┌────────

-- 09_declustered_redundancy.md
/-- Address of RED_CTRL (R282). -/
@[simp] abbrev A.RED_CTRL : Nat := 0xB0000
/-- RED_CTRL.SCRUB_EN [0:0], RW, reset 1, keeps K (R282). -/
abbrev R.RED_CTRL_SCRUB_EN : Fld := ⟨A.RED_CTRL, 0, 1, 1⟩
/-- RED_CTRL.REBUILD_EN [1:1], RW, reset 1, keeps K (R282). -/
abbrev R.RED_CTRL_REBUILD_EN : Fld := ⟨A.RED_CTRL, 1, 1, 1⟩
/-- RED_CTRL.SCRUB_DAYS [9:2], RW, reset 30, keeps K (R282). -/
abbrev R.RED_CTRL_SCRUB_DAYS : Fld := ⟨A.RED_CTRL, 2, 8, 30⟩
/-- RED_CTRL.REBUILD_DELAY [17:10], RW, reset 120, keeps K (R282). -/
abbrev R.RED_CTRL_REBUILD_DELAY : Fld := ⟨A.RED_CTRL, 10, 8, 120⟩
/-- Address of RED_STATUS (R282). -/
@[simp] abbrev A.RED_STATUS : Nat := 0xB0004
/-- RED_STATUS.RESYNC [0:0], RO, reset 0, keeps V (R282). -/
abbrev R.RED_STATUS_RESYNC : Fld := ⟨A.RED_STATUS, 0, 1, 0⟩
/-- RED_STATUS.FULL_RESYNC [1:1], RO, reset 0, keeps V (R282). -/
abbrev R.RED_STATUS_FULL_RESYNC : Fld := ⟨A.RED_STATUS, 1, 1, 0⟩
/-- RED_STATUS.REBUILD [2:2], RO, reset 0, keeps V (R282). -/
abbrev R.RED_STATUS_REBUILD : Fld := ⟨A.RED_STATUS, 2, 1, 0⟩
/-- RED_STATUS.RESHAPE [3:3], RO, reset 0, keeps V (R282). -/
abbrev R.RED_STATUS_RESHAPE : Fld := ⟨A.RED_STATUS, 3, 1, 0⟩
/-- RED_STATUS.COPIES [5:4], RO, reset 0, keeps V (R282). -/
abbrev R.RED_STATUS_COPIES : Fld := ⟨A.RED_STATUS, 4, 2, 0⟩
/-- RED_STATUS.LEDGER_FULL [6:6], RO, reset 0, keeps V (R282). -/
abbrev R.RED_STATUS_LEDGER_FULL : Fld := ⟨A.RED_STATUS, 6, 1, 0⟩
/-- RED_STATUS.RESYNC_PCT [13:7], RO, reset 0, keeps V (R282). -/
abbrev R.RED_STATUS_RESYNC_PCT : Fld := ⟨A.RED_STATUS, 7, 7, 0⟩
/-- Address of RED_JOURNAL (R282). -/
@[simp] abbrev A.RED_JOURNAL : Nat := 0xB0008
/-- RED_JOURNAL.OPEN [14:0], RO, reset 0, keeps V (R282). -/
abbrev R.RED_JOURNAL_OPEN : Fld := ⟨A.RED_JOURNAL, 0, 15, 0⟩
/-- RED_JOURNAL.COPY0 [21:16], RO, reset 0, keeps V (R282). -/
abbrev R.RED_JOURNAL_COPY0 : Fld := ⟨A.RED_JOURNAL, 16, 6, 0⟩
/-- RED_JOURNAL.COPY1 [27:22], RO, reset 0, keeps V (R282). -/
abbrev R.RED_JOURNAL_COPY1 : Fld := ⟨A.RED_JOURNAL, 22, 6, 0⟩
/-- Address of RED_GROUP_SEL (R282). -/
@[simp] abbrev A.RED_GROUP_SEL : Nat := 0xB0010
/-- RED_GROUP_SEL.GROUP [1:0], RW, reset 0, keeps V (R282). -/
abbrev R.RED_GROUP_SEL_GROUP : Fld := ⟨A.RED_GROUP_SEL, 0, 2, 0⟩
/-- Address of RED_GROUP_DATA (R282). -/
@[simp] abbrev A.RED_GROUP_DATA (k : Nat) : Nat := 0xB0014 + k * 0x4
/-- RED_GROUP_DATA.DATA [31:0], RO, reset 0, keeps P (R282). -/
abbrev R.RED_GROUP_DATA_DATA (k : Nat) : Fld := ⟨A.RED_GROUP_DATA k, 0, 32, 0⟩
/-- Address of RED_REBUILD_SEL (R282). -/
@[simp] abbrev A.RED_REBUILD_SEL : Nat := 0xB0020
/-- RED_REBUILD_SEL.M [5:0], RW, reset 0, keeps V (R282). -/
abbrev R.RED_REBUILD_SEL_M : Fld := ⟨A.RED_REBUILD_SEL, 0, 6, 0⟩
/-- Address of RED_REBUILD_DATA (R282). -/
@[simp] abbrev A.RED_REBUILD_DATA (k : Nat) : Nat := 0xB0024 + k * 0x4
/-- RED_REBUILD_DATA.DATA [31:0], RO, reset 0, keeps V (R282). -/
abbrev R.RED_REBUILD_DATA_DATA (k : Nat) : Fld := ⟨A.RED_REBUILD_DATA k, 0, 32, 0⟩
/-- Address of RED_SCRUB (R282). -/
@[simp] abbrev A.RED_SCRUB : Nat := 0xB0050
/-- RED_SCRUB.PROGRESS [6:0], RO, reset 0, keeps V (R282). -/
abbrev R.RED_SCRUB_PROGRESS : Fld := ⟨A.RED_SCRUB, 0, 7, 0⟩
/-- RED_SCRUB.LATE [7:7], RO, reset 0, keeps V (R282). -/
abbrev R.RED_SCRUB_LATE : Fld := ⟨A.RED_SCRUB, 7, 1, 0⟩
/-- RED_SCRUB.DAYS_SINCE [31:16], RO, reset 0, keeps P (R282). -/
abbrev R.RED_SCRUB_DAYS_SINCE : Fld := ⟨A.RED_SCRUB, 16, 16, 0⟩
/-- Address of RED_SCRUB_COUNT (R282). -/
@[simp] abbrev A.RED_SCRUB_COUNT : Nat := 0xB0054
/-- RED_SCRUB_COUNT.PARITY_MISMATCH [15:0], RC, reset 0, keeps V (R282). -/
abbrev R.RED_SCRUB_COUNT_PARITY_MISMATCH : Fld := ⟨A.RED_SCRUB_COUNT, 0, 16, 0⟩
/-- RED_SCRUB_COUNT.REPAIRED [31:16], RC, reset 0, keeps V (R282). -/
abbrev R.RED_SCRUB_COUNT_REPAIRED : Fld := ⟨A.RED_SCRUB_COUNT, 16, 16, 0⟩
/-- Address of RED_LEDGER (R282). -/
@[simp] abbrev A.RED_LEDGER : Nat := 0xB0060
/-- RED_LEDGER.ENTRIES [21:0], RO, reset 0, keeps P (R282). -/
abbrev R.RED_LEDGER_ENTRIES : Fld := ⟨A.RED_LEDGER, 0, 22, 0⟩
/-- RED_LEDGER.DROPPED [31:22], RC, reset 0, keeps V (R282). -/
abbrev R.RED_LEDGER_DROPPED : Fld := ⟨A.RED_LEDGER, 22, 10, 0⟩
/-- Address of RED_RESHAPE_SEL (R282). -/
@[simp] abbrev A.RED_RESHAPE_SEL : Nat := 0xB0070
/-- RED_RESHAPE_SEL.VOL [9:0], RW, reset 0, keeps V (R282). -/
abbrev R.RED_RESHAPE_SEL_VOL : Fld := ⟨A.RED_RESHAPE_SEL, 0, 10, 0⟩
/-- Address of RED_RESHAPE_DATA (R282). -/
@[simp] abbrev A.RED_RESHAPE_DATA (k : Nat) : Nat := 0xB0074 + k * 0x4
/-- RED_RESHAPE_DATA.DATA [31:0], RO, reset 0, keeps P (R282). -/
abbrev R.RED_RESHAPE_DATA_DATA (k : Nat) : Fld := ⟨A.RED_RESHAPE_DATA k, 0, 32, 0⟩
/-- Address of RED_COUNT (R282). -/
@[simp] abbrev A.RED_COUNT : Nat := 0xB0080
/-- RED_COUNT.RESYNC_MISMATCH [7:0], RC, reset 0, keeps V (R282). -/
abbrev R.RED_COUNT_RESYNC_MISMATCH : Fld := ⟨A.RED_COUNT, 0, 8, 0⟩
/-- RED_COUNT.SEAL_REPAIRED [15:8], RC, reset 0, keeps V (R282). -/
abbrev R.RED_COUNT_SEAL_REPAIRED : Fld := ⟨A.RED_COUNT, 8, 8, 0⟩
/-- RED_COUNT.RECON_FAILED [23:16], RC, reset 0, keeps V (R282). -/
abbrev R.RED_COUNT_RECON_FAILED : Fld := ⟨A.RED_COUNT, 16, 8, 0⟩
/-- RED_COUNT.HOST_SEAL [31:24], RC, reset 0, keeps V (R282). -/
abbrev R.RED_COUNT_HOST_SEAL : Fld := ⟨A.RED_COUNT, 24, 8, 0⟩
/-- Address of RED_RESYNCED (R282). -/
@[simp] abbrev A.RED_RESYNCED : Nat := 0xB0084
/-- RED_RESYNCED.ROWS [31:0], RC, reset 0, keeps V (R282). -/
abbrev R.RED_RESYNCED_ROWS : Fld := ⟨A.RED_RESYNCED, 0, 32, 0⟩

-- 06_decoder_pool.md
/-- Address of DEC_CTRL (R188). -/
@[simp] abbrev A.DEC_CTRL : Nat := 0xC0000
/-- DEC_CTRL.DEFER_EN [0:0], RW, reset 1, keeps K (R188). -/
abbrev R.DEC_CTRL_DEFER_EN : Fld := ⟨A.DEC_CTRL, 0, 1, 1⟩
/-- DEC_CTRL.DEFER_AT [13:8], RW, reset 6, keeps K (R188). -/
abbrev R.DEC_CTRL_DEFER_AT : Fld := ⟨A.DEC_CTRL, 8, 6, 6⟩
/-- DEC_CTRL.KAT_INTERVAL [23:16], RW, reset 10, keeps K (R188). -/
abbrev R.DEC_CTRL_KAT_INTERVAL : Fld := ⟨A.DEC_CTRL, 16, 8, 10⟩
/-- Address of DEC_STATUS (R188). -/
@[simp] abbrev A.DEC_STATUS : Nat := 0xC0004
/-- DEC_STATUS.CORES [6:0], RO, reset 0, keeps V (R188). -/
abbrev R.DEC_STATUS_CORES : Fld := ⟨A.DEC_STATUS, 0, 7, 0⟩
/-- DEC_STATUS.OCCUPANCY [16:7], RO, reset 0, keeps V (R188). -/
abbrev R.DEC_STATUS_OCCUPANCY : Fld := ⟨A.DEC_STATUS, 7, 10, 0⟩
/-- DEC_STATUS.PRESSURE [19:17], RO, reset 0, keeps V (R188). -/
abbrev R.DEC_STATUS_PRESSURE : Fld := ⟨A.DEC_STATUS, 17, 3, 0⟩
/-- DEC_STATUS.FAILED [20:20], RO, reset 0, keeps V (R188). -/
abbrev R.DEC_STATUS_FAILED : Fld := ⟨A.DEC_STATUS, 20, 1, 0⟩
/-- DEC_STATUS.FENCED [21:21], RO, reset 0, keeps V (R188). -/
abbrev R.DEC_STATUS_FENCED : Fld := ⟨A.DEC_STATUS, 21, 1, 0⟩
/-- Address of DEC_CORE_EN (R188). -/
@[simp] abbrev A.DEC_CORE_EN (i : Nat) : Nat := 0xC0010 + i * 0x4
/-- DEC_CORE_EN.EN [31:0], RW, reset 0xFFFFFFFF, keeps K (R188). -/
abbrev R.DEC_CORE_EN_EN (i : Nat) : Fld := ⟨A.DEC_CORE_EN i, 0, 32, 0xFFFFFFFF⟩
/-- Address of DEC_IN_SERVICE (R188). -/
@[simp] abbrev A.DEC_IN_SERVICE (i : Nat) : Nat := 0xC001C + i * 0x4
/-- DEC_IN_SERVICE.LIVE [31:0], RO, reset 0, keeps V (R188). -/
abbrev R.DEC_IN_SERVICE_LIVE (i : Nat) : Fld := ⟨A.DEC_IN_SERVICE i, 0, 32, 0⟩
/-- Address of DEC_RETIRED (R188). -/
@[simp] abbrev A.DEC_RETIRED (i : Nat) : Nat := 0xC0028 + i * 0x4
/-- DEC_RETIRED.RETIRED [31:0], RO, reset 0, keeps P (R188). -/
abbrev R.DEC_RETIRED_RETIRED (i : Nat) : Fld := ⟨A.DEC_RETIRED i, 0, 32, 0⟩
/-- Address of DEC_WATER (R188). -/
@[simp] abbrev A.DEC_WATER : Nat := 0xC0034
/-- DEC_WATER.LOW [9:0], RW, reset 448, keeps K (R188). -/
abbrev R.DEC_WATER_LOW : Fld := ⟨A.DEC_WATER, 0, 10, 448⟩
/-- DEC_WATER.DEFER [19:10], RW, reset 672, keeps K (R188). -/
abbrev R.DEC_WATER_DEFER : Fld := ⟨A.DEC_WATER, 10, 10, 672⟩
/-- DEC_WATER.FLOOR [29:20], RW, reset 784, keeps K (R188). -/
abbrev R.DEC_WATER_FLOOR : Fld := ⟨A.DEC_WATER, 20, 10, 784⟩
/-- Address of DEC_CLASS (R188). -/
@[simp] abbrev A.DEC_CLASS (c : Nat) : Nat := 0xC0040 + c * 0x4
/-- DEC_CLASS.MAX_ITER [5:0], RW, reset decMaxIter, keeps K (R188). -/
abbrev R.DEC_CLASS_MAX_ITER (c : Nat) : Fld := ⟨A.DEC_CLASS c, 0, 6, decMaxIter c⟩
/-- DEC_CLASS.FLOOR_ITER [13:8], RW, reset decFloorIter, keeps K (R188). -/
abbrev R.DEC_CLASS_FLOOR_ITER (c : Nat) : Fld := ⟨A.DEC_CLASS c, 8, 6, decFloorIter c⟩
/-- DEC_CLASS.HOLD [26:16], RW, reset decHold, keeps K (R188). -/
abbrev R.DEC_CLASS_HOLD (c : Nat) : Fld := ⟨A.DEC_CLASS c, 16, 11, decHold c⟩
/-- Address of DEC_SPILL (R188). -/
@[simp] abbrev A.DEC_SPILL : Nat := 0xC0050
/-- DEC_SPILL.DEFERRED [11:0], RO, reset 0, keeps V (R188). -/
abbrev R.DEC_SPILL_DEFERRED : Fld := ⟨A.DEC_SPILL, 0, 12, 0⟩
/-- DEC_SPILL.RETAINED [22:12], RO, reset 0, keeps V (R188). -/
abbrev R.DEC_SPILL_RETAINED : Fld := ⟨A.DEC_SPILL, 12, 11, 0⟩
/-- DEC_SPILL.RETAIN_EVICT [31:23], RC, reset 0, keeps V (R188). -/
abbrev R.DEC_SPILL_RETAIN_EVICT : Fld := ⟨A.DEC_SPILL, 23, 9, 0⟩
/-- Address of DEC_CONVERGED (R188). -/
@[simp] abbrev A.DEC_CONVERGED : Nat := 0xC0060
/-- DEC_CONVERGED.SECTORS [31:0], RC, reset 0, keeps V (R188). -/
abbrev R.DEC_CONVERGED_SECTORS : Fld := ⟨A.DEC_CONVERGED, 0, 32, 0⟩
/-- Address of DEC_ENDS (R188). -/
@[simp] abbrev A.DEC_ENDS : Nat := 0xC0064
/-- DEC_ENDS.BUDGET [7:0], RC, reset 0, keeps V (R188). -/
abbrev R.DEC_ENDS_BUDGET : Fld := ⟨A.DEC_ENDS, 0, 8, 0⟩
/-- DEC_ENDS.HOLD [15:8], RC, reset 0, keeps V (R188). -/
abbrev R.DEC_ENDS_HOLD : Fld := ⟨A.DEC_ENDS, 8, 8, 0⟩
/-- DEC_ENDS.SEAL [23:16], RC, reset 0, keeps V (R188). -/
abbrev R.DEC_ENDS_SEAL : Fld := ⟨A.DEC_ENDS, 16, 8, 0⟩
/-- DEC_ENDS.ERASURE [31:24], RC, reset 0, keeps V (R188). -/
abbrev R.DEC_ENDS_ERASURE : Fld := ⟨A.DEC_ENDS, 24, 8, 0⟩
/-- Address of DEC_COUNT (R188). -/
@[simp] abbrev A.DEC_COUNT : Nat := 0xC0068
/-- DEC_COUNT.DEFERRALS [15:0], RC, reset 0, keeps V (R188). -/
abbrev R.DEC_COUNT_DEFERRALS : Fld := ⟨A.DEC_COUNT, 0, 16, 0⟩
/-- DEC_COUNT.BACKPRESSURE [31:16], RC, reset 0, keeps V (R188). -/
abbrev R.DEC_COUNT_BACKPRESSURE : Fld := ⟨A.DEC_COUNT, 16, 16, 0⟩
/-- Address of DEC_ITERATIONS (R188). -/
@[simp] abbrev A.DEC_ITERATIONS : Nat := 0xC006C
/-- DEC_ITERATIONS.TOTAL [31:0], RC, reset 0, keeps V (R188). -/
abbrev R.DEC_ITERATIONS_TOTAL : Fld := ⟨A.DEC_ITERATIONS, 0, 32, 0⟩
/-- Address of DEC_CORE_SEL (R188). -/
@[simp] abbrev A.DEC_CORE_SEL : Nat := 0xC0080
/-- DEC_CORE_SEL.CORE [6:0], RW, reset 0, keeps V (R188). -/
abbrev R.DEC_CORE_SEL_CORE : Fld := ⟨A.DEC_CORE_SEL, 0, 7, 0⟩
/-- Address of DEC_CORE_INFO (R188). -/
@[simp] abbrev A.DEC_CORE_INFO : Nat := 0xC0084
/-- DEC_CORE_INFO.SEAL_SUSPECT [7:0], RO, reset 0, keeps V (R188). -/
abbrev R.DEC_CORE_INFO_SEAL_SUSPECT : Fld := ⟨A.DEC_CORE_INFO, 0, 8, 0⟩
/-- DEC_CORE_INFO.KAT_FAILS [15:8], RO, reset 0, keeps V (R188). -/
abbrev R.DEC_CORE_INFO_KAT_FAILS : Fld := ⟨A.DEC_CORE_INFO, 8, 8, 0⟩
/-- DEC_CORE_INFO.CONTEXTS [23:16], RO, reset 0, keeps V (R188). -/
abbrev R.DEC_CORE_INFO_CONTEXTS : Fld := ⟨A.DEC_CORE_INFO, 16, 8, 0⟩
/-- DEC_CORE_INFO.FENCED [24:24], RO, reset 0, keeps V (R188). -/
abbrev R.DEC_CORE_INFO_FENCED : Fld := ⟨A.DEC_CORE_INFO, 24, 1, 0⟩
/-- Address of DEC_STAT_SEL (R188). -/
@[simp] abbrev A.DEC_STAT_SEL : Nat := 0xC0100
/-- DEC_STAT_SEL.G [9:0], RW, reset 0, keeps V (R188). -/
abbrev R.DEC_STAT_SEL_G : Fld := ⟨A.DEC_STAT_SEL, 0, 10, 0⟩
/-- DEC_STAT_SEL.RZONE [14:10], RW, reset 0, keeps V (R188). -/
abbrev R.DEC_STAT_SEL_RZONE : Fld := ⟨A.DEC_STAT_SEL, 10, 5, 0⟩
/-- DEC_STAT_SEL.BANK [15:15], RW, reset 0, keeps V (R188). -/
abbrev R.DEC_STAT_SEL_BANK : Fld := ⟨A.DEC_STAT_SEL, 15, 1, 0⟩
/-- DEC_STAT_SEL.CLEAR [16:16], WO, reset 0, keeps V (R188). -/
abbrev R.DEC_STAT_SEL_CLEAR : Fld := ⟨A.DEC_STAT_SEL, 16, 1, 0⟩
/-- Address of DEC_STAT_DATA (R188). -/
@[simp] abbrev A.DEC_STAT_DATA (k : Nat) : Nat := 0xC0104 + k * 0x4
/-- DEC_STAT_DATA.DATA [31:0], RO, reset 0, keeps V (R188). -/
abbrev R.DEC_STAT_DATA_DATA (k : Nat) : Fld := ⟨A.DEC_STAT_DATA k, 0, 32, 0⟩
/-- Address of DEC_STAT_BUDGET (R188). -/
@[simp] abbrev A.DEC_STAT_BUDGET : Nat := 0xC0130
/-- DEC_STAT_BUDGET.BUDGET_BIN [15:0], RO, reset 0, keeps V (R188). -/
abbrev R.DEC_STAT_BUDGET_BUDGET_BIN : Fld := ⟨A.DEC_STAT_BUDGET, 0, 16, 0⟩
/-- DEC_STAT_BUDGET.EDGE_1_BIN [31:16], RO, reset 0, keeps V (R188). -/
abbrev R.DEC_STAT_BUDGET_EDGE_1_BIN : Fld := ⟨A.DEC_STAT_BUDGET, 16, 16, 0⟩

└────────

▶ _WHAT YOU SHOULD DO_
The expected answer is an exact copy of the lines above, beginning at the line with "Nat := 0xB0070" and ending at the line with "abbrev R.DEC_CTRL_DEFER_EN : Fld", with both ends in.

▶ _WRITTEN ANSWER_
@[simp] abbrev A.RED_RESHAPE_SEL : Nat := 0xB0070
/-- RED_RESHAPE_SEL.VOL [9:0], RW, reset 0, keeps V (R282). -/
abbrev R.RED_RESHAPE_SEL_VOL : Fld := ⟨A.RED_RESHAPE_SEL, 0, 10, 0⟩
/-- Address of RED_RESHAPE_DATA (R282). -/
@[simp] abbrev A.RED_RESHAPE_DATA (k : Nat) : Nat := 0xB0074 + k * 0x4
/-- RED_RESHAPE_DATA.DATA [31:0], RO, reset 0, keeps P (R282). -/
abbrev R.RED_RESHAPE_DATA_DATA (k : Nat) : Fld := ⟨A.RED_RESHAPE_DATA k, 0, 32, 0⟩
/-- Address of RED_COUNT (R282). -/
@[simp] abbrev A.RED_COUNT : Nat := 0xB0080
/-- RED_COUNT.RESYNC_MISMATCH [7:0], RC, reset 0, keeps V (R282). -/
abbrev R.RED_COUNT_RESYNC_MISMATCH : Fld := ⟨A.RED_COUNT, 0, 8, 0⟩
/-- RED_COUNT.SEAL_REPAIRED [15:8], RC, reset 0, keeps V (R282). -/
abbrev R.RED_COUNT_SEAL_REPAIRED : Fld := ⟨A.RED_COUNT, 8, 8, 0⟩
/-- RED_COUNT.RECON_FAILED [23:16], RC, reset 0, keeps V (R282). -/
abbrev R.RED_COUNT_RECON_FAILED : Fld := ⟨A.RED_COUNT, 16, 8, 0⟩
/-- RED_COUNT.HOST_SEAL [31:24], RC, reset 0, keeps V (R282). -/
abbrev R.RED_COUNT_HOST_SEAL : Fld := ⟨A.RED_COUNT, 24, 8, 0⟩
/-- Address of RED_RESYNCED (R282). -/
@[simp] abbrev A.RED_RESYNCED : Nat := 0xB0084
/-- RED_RESYNCED.ROWS [31:0], RC, reset 0, keeps V (R282). -/
abbrev R.RED_RESYNCED_ROWS : Fld := ⟨A.RED_RESYNCED, 0, 32, 0⟩

-- 06_decoder_pool.md
/-- Address of DEC_CTRL (R188). -/
@[simp] abbrev A.DEC_CTRL : Nat := 0xC0000
/-- DEC_CTRL.DEFER_EN [0:0], RW, reset 1, keeps K (R188). -/
abbrev R.DEC_CTRL_DEFER_EN : Fld := ⟨A.DEC_CTRL, 0, 1, 1⟩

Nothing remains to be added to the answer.